CUDA memory debugging

There are two options for debugging memory errors in CUDA programs. They can be found in the CUDA section of the Run window.

See Prepare to debug CUDA GPU code before debugging the memory of a CUDA application.

When Track GPU allocations is enabled, CUDA memory allocations made by the host are tracked. That is, allocations made using functions such as cudaMalloc. You can find out how much memory is allocated, and where it was allocated from using the Current Memory Usage window.

Note

CUDA memory allocations made by the GPU/device such as cuMemAlloc are currently not tracked as well allocations made to Unified Memory with cudaMallocManaged.
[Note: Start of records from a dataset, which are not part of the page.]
/-- A canonical run list holds each of its values at some position. -/
theorem runs_mem_runAt [DecidableEq α] (rs : Runs α) (x : Nat × α) (hc : runsCanonical rs = true) (h : x ∈ rs) :
    ∃ i, runAt rs i = some x.2 := by
  induction rs with
  | nil => simp at h
  | cons a t ih =>
    obtain ⟨n, v⟩ := a
    rcases List.mem_cons.mp h with h | h
    · exact ⟨0, by rw [h, runAt_cons_of_lt _ _ _ _ (runsCanonical_pos _ _ _ hc)]⟩
    · obtain ⟨i, hi⟩ := ih (runsCanonical_tail _ _ _ hc) h
      exact ⟨n + i, by rw [runAt_cons_of_le _ _ _ _ (by omega), Nat.add_sub_cancel_left]; exact hi⟩

/-- A plane is in form when its list of rows is canonical, has the height, and every row is canonical of the width. -/
theorem planeWf_of_rows [DecidableEq α] (w h : Nat) (p : Plane α) (hc : runsCanonical p = true) (hl : runsLength p = h)
    (hr : ∀ y row, runAt p y = some row → runsCanonical row = true ∧ runsLength row = w) : planeWf w h p = true := by
  refine (planeWf_iff _ _ _).mpr ⟨hc, hl, fun x hx => ?_⟩
  obtain ⟨i, hi⟩ := runs_mem_runAt p x hc hx
  exact hr _ _ hi

/-! ### Planes: each operation keeps the form -/

@[simp] theorem planeWf_planeOf [DecidableEq α] (w h : Nat) (v : α) : planeWf w h (planeOf w h v) = true := by
  refine planeWf_of_rows _ _ _ (runsCanonical_runCons _ _ _ rfl) (by simp [planeOf, runsLength]) fun y row hy => ?_
  simp only [planeOf, runAt_runCons, runAt] at hy
  split at hy
  · cases hy; exact ⟨runsCanonical_runCons _ _ _ rfl, by simp [runsLength]⟩
  · cases hy

theorem planeWf_planeMap [DecidableEq α] [DecidableEq β] (w h : Nat) (f : α → β) (p : Plane α) (hp : planeWf w h p = true) :
    planeWf w h (planeMap f p) = true := by
  refine planeWf_of_rows _ _ _ (runsCanonical_runMap _ _) ?_ fun y row hy => ?_
  · simpa [planeMap] using ((planeWf_iff _ _ _).mp hp).2.1
  · simp only [planeMap, runAt_runMap, Option.map_eq_some_iff] at hy
    obtain ⟨old, ho, rfl⟩ := hy
    exact ⟨runsCanonical_runMap _ _, by simpa using (planeWf_row _ _ _ _ _ hp ho).2⟩

theorem planeWf_planeCrop [DecidableEq α] (w h : Nat) (r : Rect) (p : Plane α) (hp : planeWf w h p = true)
    (hc : r.col + r.width ≤ w) (hr : r.row + r.height ≤ h) : planeWf r.width r.height (planeCrop r p) = true := by
  refine planeWf_of_rows _ _ _ (runsCanonical_runMap _ _) ?_ fun y row hy => ?_
  · have := ((planeWf_iff _ _ _).mp hp).2.1
    simp [planeCrop, this]; omega
  · simp only [planeCrop, runAt_runMap, runAt_runTake, runAt_runDrop, Option.map_eq_some_iff] at hy
    obtain ⟨old, ho, rfl⟩ := hy
    split at ho
    · have := (planeWf_row _ _ _ _ _ hp ho).2
      exact ⟨runsCanonical_runTake _ _, by simp [this]; omega⟩
    · cases ho

theorem planeWf_planePaste [DecidableEq α] (w h : Nat) (r : Rect) (img p : Plane α) (hp : planeWf w h p = true)
    (hi : planeWf r.width r.height img = true) (hc : r.col + r.width ≤ w) (hr : r.row + r.height ≤ h) :
    planeWf w h (planePaste r img p) = true := by
  have hpl := ((planeWf_iff _ _ _).mp hp).2.1
  have hil := ((planeWf_iff _ _ _).mp hi).2.1
  have hmid : runsLength (runZip (fun line row => runSplice r.col (r.col + r.width) line row) img
      (runTake r.height (runDrop r.row p))) = r.row + r.height - r.row := by simp [hpl, hil]; omega
  refine planeWf_of_rows _ _ _ (runsCanonical_runSplice _ _ _ _ ((planeWf_iff _ _ _).mp hp).1)
    (by unfold planePaste; rw [runsLength_runSplice _ _ _ _ hmid (by omega) (by omega), hpl]) fun y row hy => ?_
  unfold planePaste at hy
  rw [runAt_runSplice _ _ _ _ _ hmid (by omega) (by omega)] at hy
  split at hy
  · simp only [runAt_runZip, Option.bind_eq_some_iff, Option.map_eq_some_iff, runAt_runTake, runAt_runDrop] at hy
    obtain ⟨line, hl, old, ho, rfl⟩ := hy
    split at ho
    · have h1 := planeWf_row _ _ _ _ _ hp ho
      have h2 := planeWf_row _ _ _ _ _ hi hl
      exact ⟨runsCanonical_runSplice _ _ _ _ h1.1,
        by rw [runsLength_runSplice _ _ _ _ (by omega) (by omega) (by omega), h1.2]⟩
    · cases ho
  · exact planeWf_row _ _ _ _ _ hp hy

theorem planeWf_planeFill [DecidableEq α] (w h : Nat) (r : Rect) (v : α) (p : Plane α) (hp : planeWf w h p = true)
    (hc : r.col + r.width ≤ w) (hr : r.row + r.height ≤ h) : planeWf w h (planeFill r v p) = true :=
  planeWf_planePaste _ _ _ _ _ hp (planeWf_planeOf _ _ _) hc hr

theorem planeWf_planeSet [DecidableEq α] (w h x y : Nat) (v : α) (p : Plane α) (hp : planeWf w h p = true) (hx : x < w)
    (hy : y < h) : planeWf w h (planeSet x y v p) = true :=
  planeWf_planePaste _ _ _ _ _ hp (planeWf_planeOf _ _ _) (by simpa using hx) (by simpa using hy)

/-- The planes of the reset state are in form. -/
theorem planes_reset : planeWf 800 600 State.reset.pendingPlane = true ∧ planeWf 800 600 State.reset.target = true ∧
    planeWf 800 600 State.reset.shown = true :=
  ⟨planeWf_planeOf _ _ _, planeWf_planeOf _ _ _, planeWf_planeOf _ _ _⟩

/-! ### Planes: the value of a pixel -/

theorem planeAt_planeOf [DecidableEq α] (w h x y : Nat) (v : α) :
    planeAt (planeOf w h v) x y = if x < w ∧ y < h then some v else none := by
  unfold planeAt planeOf
  by_cases hy : y < h <;> by_cases hx : x < w <;> simp [runAt, hx, hy]

theorem planeAt_isSome [DecidableEq α] (w h x y : Nat) (p : Plane α) (hp : planeWf w h p = true) :
    (planeAt p x y).isSome = true ↔ x < w ∧ y < h := by
  unfold planeAt
  by_cases hy : y < h
  · obtain ⟨row, hr, -, hl⟩ := planeWf_has_row _ _ _ _ hp hy
    rw [hr, Option.bind_some, runAt_isSome_iff, hl]; omega
  · have : runAt p y = none := (runAt_eq_none_iff _ _).mpr (by have := ((planeWf_iff _ _ _).mp hp).2.1; omega)
    simp [this, hy]

theorem planeAt_planeMap [DecidableEq β] (f : α → β) (p : Plane α) (x y : Nat) :
    planeAt (planeMap f p) x y = (planeAt p x y).map f := by
  unfold planeAt planeMap
  rw [runAt_runMap]
  cases runAt p y <;> simp

theorem planeAt_planeCrop [DecidableEq α] (r : Rect) (p : Plane α) (x y : Nat) :
    planeAt (planeCrop r p) x y = if x < r.width ∧ y < r.height then planeAt p (r.col + x) (r.row + y) else none := by
  unfold planeAt planeCrop
  rw [runAt_runMap, runAt_runTake, runAt_runDrop]
  by_cases hy : y < r.height
  · cases runAt p (r.row + y) <;> by_cases hx : x < r.width <;> simp [hx, hy]
  · simp [hy]

theorem planeAt_planePaste [DecidableEq α] (w h : Nat) (r : Rect) (img p : Plane α) (x y : Nat)
    (hp : planeWf w h p = true) (hi : planeWf r.width r.height img = true) (hc : r.col + r.width ≤ w)
    (hr : r.row + r.height ≤ h) :
    planeAt (planePaste r img p) x y =
      if rectContains r x y = true then planeAt img (x - r.col) (y - r.row) else planeAt p x y := by
  have hpl := ((planeWf_iff _ _ _).mp hp).2.1
  have hil := ((planeWf_iff _ _ _).mp hi).2.1
  have hmid : runsLength (runZip (fun line row => runSplice r.col (r.col + r.width) line row) img
      (runTake r.height (runDrop r.row p))) = r.row + r.height - r.row := by simp [hpl, hil]; omega
  unfold planeAt planePaste
  rw [runAt_runSplice _ _ _ _ _ hmid (by omega) (by omega)]
  by_cases hy : r.row ≤ y ∧ y < r.row + r.height
  · obtain ⟨line, h1, -, h2⟩ := planeWf_has_row _ _ (y - r.row) _ hi (by omega)
    obtain ⟨row, h3, -, h4⟩ := planeWf_has_row _ _ y _ hp (by omega)
    have h5 : r.row + (y - r.row) = y := by omega
    have h6 : y - r.row < r.height := by omega
    rw [if_pos hy, runAt_runZip, runAt_runTake, runAt_runDrop, if_pos h6, h5, h1, h3]
    simp only [Option.bind_some, Option.map_some]
    rw [runAt_runSplice _ _ _ _ _ (by omega) (by omega) (by omega)]
    simp [rectContains, hy.1, hy.2]
  · rw [if_neg hy]
    have : rectContains r x y = false := by simp [rectContains]; omega
    simp [this]

theorem planeAt_planeFill [DecidableEq α] (w h : Nat) (r : Rect) (v : α) (p : Plane α) (x y : Nat)
    (hp : planeWf w h p = true) (hc : r.col + r.width ≤ w) (hr : r.row + r.height ≤ h) :
    planeAt (planeFill r v p) x y = if rectContains r x y = true then some v else planeAt p x y := by
  unfold planeFill
  rw [planeAt_planePaste _ _ _ _ _ _ _ hp (planeWf_planeOf _ _ _) hc hr, planeAt_planeOf]
  by_cases hin : rectContains r x y = true
  · have : x - r.col < r.width ∧ y - r.row < r.height := by simp [rectContains] at hin; omega
    simp [hin, this]
  · simp [hin]

theorem planeAt_planeSet [DecidableEq α] (w h a b : Nat) (v : α) (p : Plane α) (x y : Nat) (hp : planeWf w h p = true)
    (ha : a < w) (hb : b < h) :
    planeAt (planeSet a b v p) x y = if x = a ∧ y = b then some v else planeAt p x y := by
  unfold planeSet
  rw [planeAt_planePaste _ _ ⟨a, b, 1, 1⟩ _ _ _ _ hp (planeWf_planeOf _ _ _) (by simpa using ha) (by simpa using hb),
    planeAt_planeOf]
  have : (rectContains ⟨a, b, 1, 1⟩ x y = true) ↔ (x = a ∧ y = b) := by simp [rectContains]; omega
  by_cases h : x = a ∧ y = b
  · rw [this.mpr h, if_pos rfl, if_pos h]
    simp [h]
  · have h' : rectContains ⟨a, b, 1, 1⟩ x y = false := by rw [← Bool.not_eq_true, this]; exact h
    simp [h', h]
Furthermore, memory allocations made for CUDA arrays with functions such as cudaMallocArray are not tracked.

Allocations are tracked separately for each GPU and the host. If you enable Track GPU allocations, host-only memory allocations made using functions such as malloc will be tracked as well. You can choose between GPUs using the drop-down list in the top-right corner of the Memory Usage and Memory Statistics windows.

The Detect invalid accesses (memcheck) option switches on the CUDA-MEMCHECK error detection tool. This tool can detect problems such as out-of-bounds and misaligned global memory accesses, and syscall errors, such as calling free () in a kernel on an already free’d pointer.

The other CUDA hardware exceptions (such as a stack overflow) are detected regardless of whether this option is selected or not.

Note

Detect invalid accesses (memcheck) is not supported with CUDA 12.

For further details about CUDA hardware exceptions, see the NVIDIA documentation.

Note

It is not possible to track GPU allocations created by an OpenACC compiler because it does not directly call cudaMalloc.